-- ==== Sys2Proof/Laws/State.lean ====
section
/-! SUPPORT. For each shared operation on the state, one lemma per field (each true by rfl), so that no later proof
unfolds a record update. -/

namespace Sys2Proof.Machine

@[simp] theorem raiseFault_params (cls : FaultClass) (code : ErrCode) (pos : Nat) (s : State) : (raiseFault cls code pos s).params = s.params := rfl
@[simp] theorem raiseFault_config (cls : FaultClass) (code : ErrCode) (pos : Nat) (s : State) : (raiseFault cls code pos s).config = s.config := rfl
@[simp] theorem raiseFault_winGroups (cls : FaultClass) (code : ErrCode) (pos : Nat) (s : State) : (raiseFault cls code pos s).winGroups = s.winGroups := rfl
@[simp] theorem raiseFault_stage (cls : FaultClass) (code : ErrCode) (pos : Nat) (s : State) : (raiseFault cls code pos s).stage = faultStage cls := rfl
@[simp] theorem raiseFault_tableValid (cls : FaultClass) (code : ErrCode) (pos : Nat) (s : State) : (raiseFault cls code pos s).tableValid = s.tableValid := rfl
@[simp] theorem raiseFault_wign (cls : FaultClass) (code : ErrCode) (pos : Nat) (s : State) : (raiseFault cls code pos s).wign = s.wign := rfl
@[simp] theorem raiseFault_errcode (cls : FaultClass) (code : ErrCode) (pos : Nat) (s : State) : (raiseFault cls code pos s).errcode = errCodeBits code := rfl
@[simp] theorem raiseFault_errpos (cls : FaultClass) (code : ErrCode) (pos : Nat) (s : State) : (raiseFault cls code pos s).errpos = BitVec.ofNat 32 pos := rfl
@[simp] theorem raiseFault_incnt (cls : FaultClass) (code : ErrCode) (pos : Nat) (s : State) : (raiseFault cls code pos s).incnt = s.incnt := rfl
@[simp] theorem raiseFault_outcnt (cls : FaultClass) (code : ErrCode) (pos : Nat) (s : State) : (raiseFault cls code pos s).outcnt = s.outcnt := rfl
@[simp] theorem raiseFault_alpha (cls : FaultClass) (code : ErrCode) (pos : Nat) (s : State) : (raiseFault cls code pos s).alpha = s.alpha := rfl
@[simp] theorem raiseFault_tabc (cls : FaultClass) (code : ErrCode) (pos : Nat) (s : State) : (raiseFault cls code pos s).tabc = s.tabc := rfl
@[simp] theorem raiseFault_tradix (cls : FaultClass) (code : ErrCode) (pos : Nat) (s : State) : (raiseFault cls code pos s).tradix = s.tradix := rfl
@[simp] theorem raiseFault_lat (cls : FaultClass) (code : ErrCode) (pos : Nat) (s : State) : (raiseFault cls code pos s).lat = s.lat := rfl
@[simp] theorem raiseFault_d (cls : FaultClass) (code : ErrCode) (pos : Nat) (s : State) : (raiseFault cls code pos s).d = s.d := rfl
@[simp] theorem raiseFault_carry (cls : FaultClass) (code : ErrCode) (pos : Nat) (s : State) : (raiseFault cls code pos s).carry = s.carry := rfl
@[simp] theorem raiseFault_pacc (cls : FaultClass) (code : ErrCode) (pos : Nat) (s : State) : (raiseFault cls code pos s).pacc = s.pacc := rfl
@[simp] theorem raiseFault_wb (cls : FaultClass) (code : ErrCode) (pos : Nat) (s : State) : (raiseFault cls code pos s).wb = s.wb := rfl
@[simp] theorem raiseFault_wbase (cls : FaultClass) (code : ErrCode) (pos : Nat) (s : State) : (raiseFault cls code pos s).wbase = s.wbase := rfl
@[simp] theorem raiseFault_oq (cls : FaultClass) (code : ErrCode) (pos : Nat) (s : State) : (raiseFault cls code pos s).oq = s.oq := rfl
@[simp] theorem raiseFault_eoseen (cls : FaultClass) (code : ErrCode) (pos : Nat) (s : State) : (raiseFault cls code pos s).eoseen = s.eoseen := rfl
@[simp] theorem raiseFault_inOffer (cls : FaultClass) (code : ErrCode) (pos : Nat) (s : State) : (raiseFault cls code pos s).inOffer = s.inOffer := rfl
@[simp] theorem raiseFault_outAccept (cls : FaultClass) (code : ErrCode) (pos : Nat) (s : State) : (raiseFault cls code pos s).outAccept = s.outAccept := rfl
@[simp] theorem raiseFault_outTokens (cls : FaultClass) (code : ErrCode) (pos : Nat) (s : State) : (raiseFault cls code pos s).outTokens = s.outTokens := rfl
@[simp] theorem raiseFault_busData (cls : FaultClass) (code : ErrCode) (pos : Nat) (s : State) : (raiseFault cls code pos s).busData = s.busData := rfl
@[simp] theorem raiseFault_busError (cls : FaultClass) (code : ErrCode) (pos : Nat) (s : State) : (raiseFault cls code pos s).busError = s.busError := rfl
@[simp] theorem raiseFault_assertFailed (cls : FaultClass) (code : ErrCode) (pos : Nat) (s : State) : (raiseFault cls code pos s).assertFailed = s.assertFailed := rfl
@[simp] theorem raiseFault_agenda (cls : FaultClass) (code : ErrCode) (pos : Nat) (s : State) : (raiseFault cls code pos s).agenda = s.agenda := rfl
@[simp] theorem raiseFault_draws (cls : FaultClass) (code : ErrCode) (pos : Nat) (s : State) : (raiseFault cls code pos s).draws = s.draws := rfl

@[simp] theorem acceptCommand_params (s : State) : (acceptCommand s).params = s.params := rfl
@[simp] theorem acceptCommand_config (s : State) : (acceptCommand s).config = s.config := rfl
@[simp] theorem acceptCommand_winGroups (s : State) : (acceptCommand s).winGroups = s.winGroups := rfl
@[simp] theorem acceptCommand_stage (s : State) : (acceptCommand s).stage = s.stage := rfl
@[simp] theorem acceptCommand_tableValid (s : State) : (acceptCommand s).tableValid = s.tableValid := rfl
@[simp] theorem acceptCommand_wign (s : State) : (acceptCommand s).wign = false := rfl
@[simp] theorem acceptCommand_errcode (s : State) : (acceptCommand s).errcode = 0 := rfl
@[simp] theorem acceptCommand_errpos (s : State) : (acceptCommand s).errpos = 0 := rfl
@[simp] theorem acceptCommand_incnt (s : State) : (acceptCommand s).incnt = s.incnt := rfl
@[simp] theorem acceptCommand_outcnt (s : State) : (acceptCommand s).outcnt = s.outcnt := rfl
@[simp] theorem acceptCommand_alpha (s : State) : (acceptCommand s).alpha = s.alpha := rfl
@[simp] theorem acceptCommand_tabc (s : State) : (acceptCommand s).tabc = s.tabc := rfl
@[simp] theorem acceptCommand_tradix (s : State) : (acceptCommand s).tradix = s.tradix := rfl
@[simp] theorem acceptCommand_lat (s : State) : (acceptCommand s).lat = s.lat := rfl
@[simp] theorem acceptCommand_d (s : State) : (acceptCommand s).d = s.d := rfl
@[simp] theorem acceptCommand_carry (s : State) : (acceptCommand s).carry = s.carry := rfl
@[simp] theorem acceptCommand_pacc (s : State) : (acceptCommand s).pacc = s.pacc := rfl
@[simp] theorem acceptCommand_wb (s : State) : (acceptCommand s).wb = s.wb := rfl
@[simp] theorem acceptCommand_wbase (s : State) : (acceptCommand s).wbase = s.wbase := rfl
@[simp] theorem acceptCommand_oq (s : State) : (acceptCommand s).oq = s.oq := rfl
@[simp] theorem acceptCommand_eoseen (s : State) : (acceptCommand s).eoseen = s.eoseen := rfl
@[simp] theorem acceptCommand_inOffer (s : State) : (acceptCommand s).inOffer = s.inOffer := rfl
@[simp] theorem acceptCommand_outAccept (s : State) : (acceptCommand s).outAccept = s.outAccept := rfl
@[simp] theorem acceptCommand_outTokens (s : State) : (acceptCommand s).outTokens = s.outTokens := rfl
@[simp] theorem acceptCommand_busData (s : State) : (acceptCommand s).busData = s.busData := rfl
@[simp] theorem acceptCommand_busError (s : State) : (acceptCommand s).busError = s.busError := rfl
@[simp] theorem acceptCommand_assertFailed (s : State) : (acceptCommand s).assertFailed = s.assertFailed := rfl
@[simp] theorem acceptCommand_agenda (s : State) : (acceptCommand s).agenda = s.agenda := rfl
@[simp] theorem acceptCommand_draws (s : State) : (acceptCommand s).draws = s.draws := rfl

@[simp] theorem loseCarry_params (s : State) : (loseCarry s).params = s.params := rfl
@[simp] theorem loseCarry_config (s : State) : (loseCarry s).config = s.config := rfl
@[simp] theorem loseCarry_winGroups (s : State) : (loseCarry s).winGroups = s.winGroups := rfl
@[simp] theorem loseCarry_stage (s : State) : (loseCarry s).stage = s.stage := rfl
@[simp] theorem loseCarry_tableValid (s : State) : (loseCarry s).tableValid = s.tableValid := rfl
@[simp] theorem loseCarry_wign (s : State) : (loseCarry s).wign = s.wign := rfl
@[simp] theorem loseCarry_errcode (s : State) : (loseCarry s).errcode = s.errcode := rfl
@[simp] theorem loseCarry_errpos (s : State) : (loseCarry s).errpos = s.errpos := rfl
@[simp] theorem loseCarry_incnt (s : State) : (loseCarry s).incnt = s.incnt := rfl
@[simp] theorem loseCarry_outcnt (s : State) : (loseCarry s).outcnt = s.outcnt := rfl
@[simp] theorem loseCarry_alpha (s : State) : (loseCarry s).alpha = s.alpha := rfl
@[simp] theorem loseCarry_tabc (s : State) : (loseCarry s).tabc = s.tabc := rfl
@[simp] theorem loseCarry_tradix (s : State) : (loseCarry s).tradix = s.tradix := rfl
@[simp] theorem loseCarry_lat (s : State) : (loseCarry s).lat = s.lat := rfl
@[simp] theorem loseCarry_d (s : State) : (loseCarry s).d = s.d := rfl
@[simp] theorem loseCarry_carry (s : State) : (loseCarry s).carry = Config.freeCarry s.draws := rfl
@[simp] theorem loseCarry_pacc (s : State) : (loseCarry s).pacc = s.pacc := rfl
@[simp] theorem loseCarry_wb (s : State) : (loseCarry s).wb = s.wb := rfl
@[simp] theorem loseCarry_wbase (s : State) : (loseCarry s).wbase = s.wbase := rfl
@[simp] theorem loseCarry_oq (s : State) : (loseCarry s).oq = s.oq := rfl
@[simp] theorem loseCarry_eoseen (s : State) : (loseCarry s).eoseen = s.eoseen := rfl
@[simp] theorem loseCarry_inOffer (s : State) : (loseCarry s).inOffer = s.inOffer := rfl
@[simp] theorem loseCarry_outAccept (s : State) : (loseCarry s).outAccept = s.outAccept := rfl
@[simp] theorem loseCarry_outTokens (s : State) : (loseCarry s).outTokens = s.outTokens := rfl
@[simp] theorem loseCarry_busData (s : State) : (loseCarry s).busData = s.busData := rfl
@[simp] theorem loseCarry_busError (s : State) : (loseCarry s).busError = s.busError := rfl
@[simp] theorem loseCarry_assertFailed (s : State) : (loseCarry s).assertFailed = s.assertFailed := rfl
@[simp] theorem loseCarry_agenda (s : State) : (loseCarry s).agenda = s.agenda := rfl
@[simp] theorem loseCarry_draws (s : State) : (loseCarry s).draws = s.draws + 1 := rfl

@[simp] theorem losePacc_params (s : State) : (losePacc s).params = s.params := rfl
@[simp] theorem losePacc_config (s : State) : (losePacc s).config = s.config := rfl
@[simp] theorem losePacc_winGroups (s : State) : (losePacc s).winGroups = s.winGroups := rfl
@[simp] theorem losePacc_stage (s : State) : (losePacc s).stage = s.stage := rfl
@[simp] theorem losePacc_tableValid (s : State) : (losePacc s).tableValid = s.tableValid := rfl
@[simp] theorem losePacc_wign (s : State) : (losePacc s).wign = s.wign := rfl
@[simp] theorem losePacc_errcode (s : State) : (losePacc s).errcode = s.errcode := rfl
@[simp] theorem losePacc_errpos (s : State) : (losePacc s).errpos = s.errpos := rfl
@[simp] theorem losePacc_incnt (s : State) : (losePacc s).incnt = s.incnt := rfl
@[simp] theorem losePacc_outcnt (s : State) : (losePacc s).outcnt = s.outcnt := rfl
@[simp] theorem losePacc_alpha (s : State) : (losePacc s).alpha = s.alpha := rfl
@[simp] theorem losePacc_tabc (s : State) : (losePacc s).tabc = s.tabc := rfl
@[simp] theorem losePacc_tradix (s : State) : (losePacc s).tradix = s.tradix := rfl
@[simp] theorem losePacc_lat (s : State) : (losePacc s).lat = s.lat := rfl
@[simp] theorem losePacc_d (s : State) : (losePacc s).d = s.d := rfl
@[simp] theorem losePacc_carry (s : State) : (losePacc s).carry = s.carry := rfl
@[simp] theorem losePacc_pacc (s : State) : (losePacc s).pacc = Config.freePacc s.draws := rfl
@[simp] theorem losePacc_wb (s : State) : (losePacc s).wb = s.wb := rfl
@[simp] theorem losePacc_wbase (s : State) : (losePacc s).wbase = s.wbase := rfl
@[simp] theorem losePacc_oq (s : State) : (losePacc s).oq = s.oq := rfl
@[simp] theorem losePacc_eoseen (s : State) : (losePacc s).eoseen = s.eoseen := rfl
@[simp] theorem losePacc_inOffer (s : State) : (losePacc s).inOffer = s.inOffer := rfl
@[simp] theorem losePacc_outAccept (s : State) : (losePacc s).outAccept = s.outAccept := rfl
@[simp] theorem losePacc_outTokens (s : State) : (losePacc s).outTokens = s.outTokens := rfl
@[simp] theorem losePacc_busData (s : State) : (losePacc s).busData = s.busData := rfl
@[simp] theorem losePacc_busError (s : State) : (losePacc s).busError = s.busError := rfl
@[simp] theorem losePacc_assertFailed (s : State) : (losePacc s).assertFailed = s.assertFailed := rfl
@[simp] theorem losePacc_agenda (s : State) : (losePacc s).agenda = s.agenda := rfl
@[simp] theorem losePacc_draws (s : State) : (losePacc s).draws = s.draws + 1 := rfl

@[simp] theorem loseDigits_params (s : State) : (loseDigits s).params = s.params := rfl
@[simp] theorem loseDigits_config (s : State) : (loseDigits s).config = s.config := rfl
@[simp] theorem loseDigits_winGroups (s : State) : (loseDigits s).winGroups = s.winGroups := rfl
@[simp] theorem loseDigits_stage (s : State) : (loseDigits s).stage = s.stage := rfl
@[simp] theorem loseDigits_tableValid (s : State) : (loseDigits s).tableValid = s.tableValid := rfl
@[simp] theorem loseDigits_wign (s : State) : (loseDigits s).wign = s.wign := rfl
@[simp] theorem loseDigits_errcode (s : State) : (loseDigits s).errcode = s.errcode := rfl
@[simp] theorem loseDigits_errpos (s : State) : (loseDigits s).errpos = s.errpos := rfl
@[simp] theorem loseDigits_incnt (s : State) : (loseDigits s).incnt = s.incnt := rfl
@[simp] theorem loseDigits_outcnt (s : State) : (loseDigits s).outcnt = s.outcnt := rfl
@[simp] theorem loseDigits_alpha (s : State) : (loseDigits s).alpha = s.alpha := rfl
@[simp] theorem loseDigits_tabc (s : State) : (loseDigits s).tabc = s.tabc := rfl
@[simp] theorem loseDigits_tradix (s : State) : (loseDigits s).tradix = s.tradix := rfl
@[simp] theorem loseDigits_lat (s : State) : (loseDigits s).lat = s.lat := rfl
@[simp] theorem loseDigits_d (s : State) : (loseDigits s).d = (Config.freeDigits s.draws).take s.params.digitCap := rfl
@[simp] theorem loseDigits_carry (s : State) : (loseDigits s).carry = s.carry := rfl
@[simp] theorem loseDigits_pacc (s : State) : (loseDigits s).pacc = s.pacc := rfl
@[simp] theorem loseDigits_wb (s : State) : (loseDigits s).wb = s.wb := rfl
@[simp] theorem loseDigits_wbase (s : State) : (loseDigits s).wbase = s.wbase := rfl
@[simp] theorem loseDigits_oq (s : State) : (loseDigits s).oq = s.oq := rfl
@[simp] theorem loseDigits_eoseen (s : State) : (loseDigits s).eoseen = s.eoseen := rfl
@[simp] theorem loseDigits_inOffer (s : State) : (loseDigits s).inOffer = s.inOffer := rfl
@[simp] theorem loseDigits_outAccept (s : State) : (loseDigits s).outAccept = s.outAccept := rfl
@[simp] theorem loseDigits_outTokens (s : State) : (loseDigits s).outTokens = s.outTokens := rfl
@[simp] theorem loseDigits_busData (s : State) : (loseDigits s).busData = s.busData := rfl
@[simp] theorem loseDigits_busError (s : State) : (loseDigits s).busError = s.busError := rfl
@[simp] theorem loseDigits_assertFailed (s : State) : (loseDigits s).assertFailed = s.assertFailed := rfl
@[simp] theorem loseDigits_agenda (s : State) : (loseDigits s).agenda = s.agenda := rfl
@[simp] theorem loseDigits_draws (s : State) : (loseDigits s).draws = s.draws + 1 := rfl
# # # # # # #
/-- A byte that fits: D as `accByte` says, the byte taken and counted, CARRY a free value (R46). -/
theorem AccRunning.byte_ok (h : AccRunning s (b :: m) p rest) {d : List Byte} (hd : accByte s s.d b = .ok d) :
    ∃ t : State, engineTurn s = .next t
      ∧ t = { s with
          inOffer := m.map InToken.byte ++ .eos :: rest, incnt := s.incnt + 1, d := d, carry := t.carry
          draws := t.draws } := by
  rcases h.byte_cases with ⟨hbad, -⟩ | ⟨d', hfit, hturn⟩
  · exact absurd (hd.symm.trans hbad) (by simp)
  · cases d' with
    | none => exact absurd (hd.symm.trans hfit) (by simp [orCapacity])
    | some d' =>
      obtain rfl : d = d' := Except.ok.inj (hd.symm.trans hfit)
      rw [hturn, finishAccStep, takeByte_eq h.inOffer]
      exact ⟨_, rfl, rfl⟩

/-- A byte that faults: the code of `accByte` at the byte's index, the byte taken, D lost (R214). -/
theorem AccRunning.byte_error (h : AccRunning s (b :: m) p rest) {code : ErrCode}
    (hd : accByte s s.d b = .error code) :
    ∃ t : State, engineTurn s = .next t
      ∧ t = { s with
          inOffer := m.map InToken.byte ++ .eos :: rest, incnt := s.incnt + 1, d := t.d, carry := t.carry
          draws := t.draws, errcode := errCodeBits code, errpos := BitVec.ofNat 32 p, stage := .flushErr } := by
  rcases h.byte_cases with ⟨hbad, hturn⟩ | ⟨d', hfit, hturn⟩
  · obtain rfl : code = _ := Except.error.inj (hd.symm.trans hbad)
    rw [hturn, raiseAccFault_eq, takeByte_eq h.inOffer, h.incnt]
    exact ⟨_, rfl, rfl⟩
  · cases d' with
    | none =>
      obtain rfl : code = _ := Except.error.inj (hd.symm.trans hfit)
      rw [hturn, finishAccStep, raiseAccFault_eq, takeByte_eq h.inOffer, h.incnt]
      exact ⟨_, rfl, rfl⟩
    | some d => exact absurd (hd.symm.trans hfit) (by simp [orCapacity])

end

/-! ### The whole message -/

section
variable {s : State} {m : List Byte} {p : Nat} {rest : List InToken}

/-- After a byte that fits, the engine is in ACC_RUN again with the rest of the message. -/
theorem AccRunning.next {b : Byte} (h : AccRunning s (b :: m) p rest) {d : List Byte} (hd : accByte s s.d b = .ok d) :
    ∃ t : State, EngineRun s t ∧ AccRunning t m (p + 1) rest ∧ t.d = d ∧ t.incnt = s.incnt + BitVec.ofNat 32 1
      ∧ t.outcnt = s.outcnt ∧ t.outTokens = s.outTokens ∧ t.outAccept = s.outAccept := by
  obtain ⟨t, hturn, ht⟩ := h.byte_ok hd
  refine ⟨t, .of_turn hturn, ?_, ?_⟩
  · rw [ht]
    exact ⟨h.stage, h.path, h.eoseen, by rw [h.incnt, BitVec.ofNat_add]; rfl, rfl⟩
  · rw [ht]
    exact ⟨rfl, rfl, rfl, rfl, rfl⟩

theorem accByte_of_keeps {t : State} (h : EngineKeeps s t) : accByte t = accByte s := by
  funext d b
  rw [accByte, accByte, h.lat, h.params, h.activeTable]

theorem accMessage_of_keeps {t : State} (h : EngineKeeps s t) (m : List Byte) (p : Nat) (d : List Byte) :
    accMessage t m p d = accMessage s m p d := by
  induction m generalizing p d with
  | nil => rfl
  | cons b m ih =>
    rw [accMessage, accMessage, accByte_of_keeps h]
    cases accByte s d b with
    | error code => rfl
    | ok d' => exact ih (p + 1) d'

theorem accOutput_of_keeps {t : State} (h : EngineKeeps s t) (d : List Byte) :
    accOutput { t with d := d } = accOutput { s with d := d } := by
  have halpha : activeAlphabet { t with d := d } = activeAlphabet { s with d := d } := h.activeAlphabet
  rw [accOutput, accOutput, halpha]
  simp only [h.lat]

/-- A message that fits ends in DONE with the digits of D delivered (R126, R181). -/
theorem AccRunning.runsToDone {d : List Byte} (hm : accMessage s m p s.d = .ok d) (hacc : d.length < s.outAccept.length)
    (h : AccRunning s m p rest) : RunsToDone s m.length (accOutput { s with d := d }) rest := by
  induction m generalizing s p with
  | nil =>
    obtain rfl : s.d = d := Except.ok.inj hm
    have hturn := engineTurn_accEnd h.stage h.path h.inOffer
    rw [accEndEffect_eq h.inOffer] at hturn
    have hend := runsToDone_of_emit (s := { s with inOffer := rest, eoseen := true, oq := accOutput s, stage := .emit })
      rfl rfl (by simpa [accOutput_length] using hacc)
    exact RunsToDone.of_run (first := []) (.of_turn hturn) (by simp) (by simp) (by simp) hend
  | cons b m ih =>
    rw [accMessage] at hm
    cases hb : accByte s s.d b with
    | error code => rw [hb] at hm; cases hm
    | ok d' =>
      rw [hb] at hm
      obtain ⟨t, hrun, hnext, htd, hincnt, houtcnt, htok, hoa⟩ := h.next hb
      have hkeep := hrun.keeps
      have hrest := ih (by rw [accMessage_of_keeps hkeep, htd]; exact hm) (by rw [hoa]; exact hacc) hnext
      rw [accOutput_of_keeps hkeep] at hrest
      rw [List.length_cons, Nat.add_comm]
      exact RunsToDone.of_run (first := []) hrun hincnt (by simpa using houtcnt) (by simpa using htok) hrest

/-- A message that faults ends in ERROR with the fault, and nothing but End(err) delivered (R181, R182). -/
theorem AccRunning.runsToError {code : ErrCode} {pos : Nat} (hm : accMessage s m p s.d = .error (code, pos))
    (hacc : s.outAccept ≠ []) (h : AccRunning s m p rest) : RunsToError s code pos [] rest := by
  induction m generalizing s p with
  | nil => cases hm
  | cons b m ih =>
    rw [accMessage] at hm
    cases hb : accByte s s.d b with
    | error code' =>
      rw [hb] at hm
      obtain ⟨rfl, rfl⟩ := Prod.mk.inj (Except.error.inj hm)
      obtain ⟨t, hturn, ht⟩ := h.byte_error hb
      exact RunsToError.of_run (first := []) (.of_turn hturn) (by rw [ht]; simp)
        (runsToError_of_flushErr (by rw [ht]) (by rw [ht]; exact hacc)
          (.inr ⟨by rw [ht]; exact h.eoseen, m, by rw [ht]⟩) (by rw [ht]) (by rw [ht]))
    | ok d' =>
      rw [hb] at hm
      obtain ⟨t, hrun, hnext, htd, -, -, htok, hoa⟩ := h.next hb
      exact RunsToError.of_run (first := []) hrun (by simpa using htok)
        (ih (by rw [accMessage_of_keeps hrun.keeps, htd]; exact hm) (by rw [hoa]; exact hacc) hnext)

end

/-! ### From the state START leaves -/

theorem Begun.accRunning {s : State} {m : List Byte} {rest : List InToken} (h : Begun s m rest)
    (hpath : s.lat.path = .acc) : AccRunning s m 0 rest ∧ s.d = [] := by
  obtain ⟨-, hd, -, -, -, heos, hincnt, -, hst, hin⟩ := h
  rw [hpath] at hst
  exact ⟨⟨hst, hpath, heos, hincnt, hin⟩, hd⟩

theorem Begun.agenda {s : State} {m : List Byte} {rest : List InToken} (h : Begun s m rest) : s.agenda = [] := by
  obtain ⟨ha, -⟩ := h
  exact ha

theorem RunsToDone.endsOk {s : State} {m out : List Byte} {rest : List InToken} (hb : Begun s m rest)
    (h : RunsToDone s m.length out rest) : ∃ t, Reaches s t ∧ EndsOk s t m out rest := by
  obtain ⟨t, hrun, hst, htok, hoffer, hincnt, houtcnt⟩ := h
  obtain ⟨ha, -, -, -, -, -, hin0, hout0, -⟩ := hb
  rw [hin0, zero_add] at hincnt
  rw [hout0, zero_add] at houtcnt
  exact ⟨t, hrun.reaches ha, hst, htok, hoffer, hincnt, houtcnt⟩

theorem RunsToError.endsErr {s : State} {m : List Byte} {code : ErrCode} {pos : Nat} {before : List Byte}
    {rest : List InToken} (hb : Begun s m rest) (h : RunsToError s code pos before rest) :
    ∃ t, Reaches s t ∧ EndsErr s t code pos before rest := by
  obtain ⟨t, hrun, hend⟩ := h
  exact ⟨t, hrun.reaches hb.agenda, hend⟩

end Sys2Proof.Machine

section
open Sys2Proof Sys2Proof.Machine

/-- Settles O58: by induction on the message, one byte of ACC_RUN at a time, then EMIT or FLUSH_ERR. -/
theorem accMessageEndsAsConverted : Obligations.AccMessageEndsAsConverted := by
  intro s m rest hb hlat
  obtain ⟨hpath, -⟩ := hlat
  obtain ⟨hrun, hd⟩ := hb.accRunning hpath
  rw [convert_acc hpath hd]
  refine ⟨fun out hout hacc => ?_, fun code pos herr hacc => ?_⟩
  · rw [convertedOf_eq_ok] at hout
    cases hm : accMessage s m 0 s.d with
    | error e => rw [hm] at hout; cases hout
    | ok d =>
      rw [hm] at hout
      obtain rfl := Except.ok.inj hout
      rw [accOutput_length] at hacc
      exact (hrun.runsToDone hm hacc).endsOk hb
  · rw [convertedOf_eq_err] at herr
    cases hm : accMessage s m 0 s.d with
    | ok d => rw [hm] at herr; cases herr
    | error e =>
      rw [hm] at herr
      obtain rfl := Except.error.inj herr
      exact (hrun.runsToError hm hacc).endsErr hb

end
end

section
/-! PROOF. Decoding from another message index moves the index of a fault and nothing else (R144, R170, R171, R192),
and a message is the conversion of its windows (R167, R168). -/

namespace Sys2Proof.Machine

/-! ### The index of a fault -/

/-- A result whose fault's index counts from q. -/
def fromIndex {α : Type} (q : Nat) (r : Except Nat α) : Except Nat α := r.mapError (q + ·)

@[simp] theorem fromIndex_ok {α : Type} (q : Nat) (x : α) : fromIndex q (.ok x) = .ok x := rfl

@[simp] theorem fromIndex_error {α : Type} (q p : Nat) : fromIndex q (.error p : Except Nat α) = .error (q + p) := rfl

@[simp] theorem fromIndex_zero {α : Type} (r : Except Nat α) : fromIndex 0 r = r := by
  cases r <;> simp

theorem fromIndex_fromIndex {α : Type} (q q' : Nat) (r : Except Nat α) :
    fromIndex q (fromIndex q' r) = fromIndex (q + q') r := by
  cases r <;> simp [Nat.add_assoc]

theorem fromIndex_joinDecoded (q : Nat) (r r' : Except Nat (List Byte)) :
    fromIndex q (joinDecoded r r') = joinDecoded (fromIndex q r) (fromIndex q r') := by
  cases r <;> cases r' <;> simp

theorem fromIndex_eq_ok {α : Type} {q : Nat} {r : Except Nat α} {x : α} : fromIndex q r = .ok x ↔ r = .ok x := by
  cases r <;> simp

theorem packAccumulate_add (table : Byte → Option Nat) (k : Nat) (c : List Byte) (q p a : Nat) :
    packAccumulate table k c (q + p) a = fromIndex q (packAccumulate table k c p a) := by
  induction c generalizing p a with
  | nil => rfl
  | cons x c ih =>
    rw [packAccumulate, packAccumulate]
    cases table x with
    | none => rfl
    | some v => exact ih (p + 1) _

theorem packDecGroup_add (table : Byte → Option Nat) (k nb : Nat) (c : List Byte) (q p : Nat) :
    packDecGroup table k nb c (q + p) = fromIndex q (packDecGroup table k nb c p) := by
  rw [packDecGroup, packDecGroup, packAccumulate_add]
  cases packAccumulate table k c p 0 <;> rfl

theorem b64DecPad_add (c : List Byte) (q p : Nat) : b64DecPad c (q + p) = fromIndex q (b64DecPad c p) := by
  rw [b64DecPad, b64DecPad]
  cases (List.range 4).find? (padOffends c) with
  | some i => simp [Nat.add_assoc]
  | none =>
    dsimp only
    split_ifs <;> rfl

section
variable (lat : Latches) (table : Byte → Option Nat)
# # # # # # #
▸ Task brief
Count each line above with "that"; write only the number.

▸ Task output
6